I should have been more precise with the previous post, but it was late at night (for me). After the decks and inwales have been removed it would be common for a hull to relax outward, like a clam shell opening. I have no experience with a glassed canoe, but might guess it would be stiffer than non-glassed and may relax less. Some bar clamps over the top, and/or toggle straps around the hull will hold it in, and are more easily moveable than anything screwed to the hull. When you remove those inwales you also loose the holes that tell you where the thwarts and seats were located, so take good measurements so that you know where to drill holes in the new inwales. Replacing badly damaged rib tips can easily be done after cutting a long scarf and epoxying on a white cedar extension. If there is a slightly cracked rib, allowing epoxy to percolate into the crack may be the best & easiest solution.
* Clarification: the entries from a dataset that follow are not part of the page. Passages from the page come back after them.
/-! ### SPB.GIVE and SPB.WAIT (R262, R263) -/

section
variable {s : State} {f : VeF} {t : Team} {bank : Nat} (hwf : f.wf = true) (ht : teamAt s.m f.die f.ve f.team = some t)
  (hready : t.wait = .ready) (hregs : t.atomRegs = []) (hbank : f.imm % 256 = bank) (hlt : bank < 160)
  (howns : ownsBank s.m (f.die * 256 + f.ve) t.job f.die bank = true)
include hwf ht hready hregs hbank hlt howns

/-- R262, R263: the team gives a bank that its engine owns, and waits. -/
theorem exec_spbGive {u : Nat} (hon : guardOn t f 0 = true) (hu : f.imm / 256 % 256 = u) (hgivable : givable u = true)
    (hpending : (bankAt s.m f.die bank).pending = none) (hatoms : (veAt s.m f.die f.ve).atoms = []) :
    exec (.spbGive f) s = .next { s with
      m := updVe (updBank s.m f.die bank fun b => { b with pending := some (u, f.ve, f.team) }) f.die f.ve fun v => { v with
        teams := tput v.teams f.team { t with wait := .handover bank }, active := (v.active + 1) % 2 ^ 64 } } := by
  have hexec : exec (.spbGive f) s = .next { s with m := _ } := onDev_team (c := .spbGive f) hwf ht hready hregs
  have hbankField : immBits f 0 8 = bank := hbank
  have hunitField : immBits f 8 8 = u := (immBits_eq f 8 8).trans hu
  have hmay : mayGive s.m f t.job bank = true := by
    rw [mayGive, veUnit, howns]
    rfl
  have hnumber : decide (160 ≤ bank) = false := decide_eq_false (Nat.not_le.mpr hlt)
  simp only [hexec, hbankField, hunitField, hon, hnumber, hgivable, hmay, hpending, hatoms, Bool.not_true, Bool.or_self,
    Option.isSome_none, List.any_nil, Bool.false_eq_true, if_false]

/-- R262: SPB.WAIT for a bank that the engine owns goes on. -/
theorem exec_spbWait : exec (.spbWait f) s = .next { s with m := retire f t s.m } := by
  have hexec : exec (.spbWait f) s = .next { s with m := _ } := onDev_team (c := .spbWait f) hwf ht hready hregs
  have hbankField : immBits f 0 8 = bank := hbank
  have howned : ownsBank s.m (veUnit f) t.job f.die bank = true := howns
  simp only [hexec, hbankField, howned, if_neg (Nat.not_le.mpr hlt), Bool.or_true, if_true]

end

/-! ### The handover takes effect (R263, R264, R281) -/

section
variable {m : Dev} {die bank : Nat}

theorem handoverEffect_waits (h : ownerFinished m die bank = false) : handoverEffect die bank m = m := by
  simp [handoverEffect, h]

/-- R263: the bank that a team gives. -/
def bankGiven (u ve : Nat) (b : Bank) : Bank :=
  { b with owner := u, giver := ve, giverValid := true, pending := none, fresh := takesBanks u }

/-- R262, R263: once the old owner has finished, the new one has the bank and the giver goes on. -/
theorem handoverEffect_given {u ve team : Nat} {t : Team} (hfinished : ownerFinished m die bank = true)
    (hpending : (bankAt m die bank).pending = some (u, ve, team)) (hwritten : (bankAt m die bank).written = none)
    (ht : teamAt m die ve team = some t) (hwait : t.wait = .handover bank) :
    handoverEffect die bank m
      = putTeam (updBank m die bank (bankGiven u ve)) die ve team { t with wait := .ready, pc := (t.pc + 8) % 2 ^ 48 } := by
  have hteam : teamAt (updBank m die bank (bankGiven u ve)) die ve team = some t := ht
  have hrelease : releaseGiver (updBank m die bank (bankGiven u ve)) die bank ve team
      = putTeam (updBank m die bank (bankGiven u ve)) die ve team { t with wait := .ready, pc := (t.pc + 8) % 2 ^ 48 } := by
    simp only [releaseGiver, hteam, hwait, if_true, pcPlus_eight]
  rw [← hrelease]
  simp only [handoverEffect, hfinished, hwritten, hpending, Bool.not_true, Bool.false_eq_true, if_false]
  rfl

/-- R262, R281: the bank that the wellhead hands over. -/
def bankAssigned (value : Nat) (b : Bank) : Bank := { b with
  owner := value % 256, jobSlot := value / 256 % 16, jobValid := value.testBit 12, pending := none, written := none
  fresh := takesBanks (value % 256) }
If there is a badly broken rib or several cracks on a single rib, I would rough the surface (60 grit or coarser), removing varnish but not sanding so vigorously as to remove the tack tips, then laminate a strip of white cedar over the top using epoxy to tie everything together. This is just an idea - I haven't done it. TM..
 
It looks to me like you don't need to totally remove the inwales. You could much more easily just scarf a shorter piece in at the ends and replace the decks.
 
It looks to me like you don't need to totally remove the inwales. You could much more easily just scarf a shorter piece in at the ends and replace the decks.
Agree....fix what needs to be fixed and don't make problems where there aren't already problems.
Repairs on a glass canoe are going to be a kludge so it's a roll your own initiative.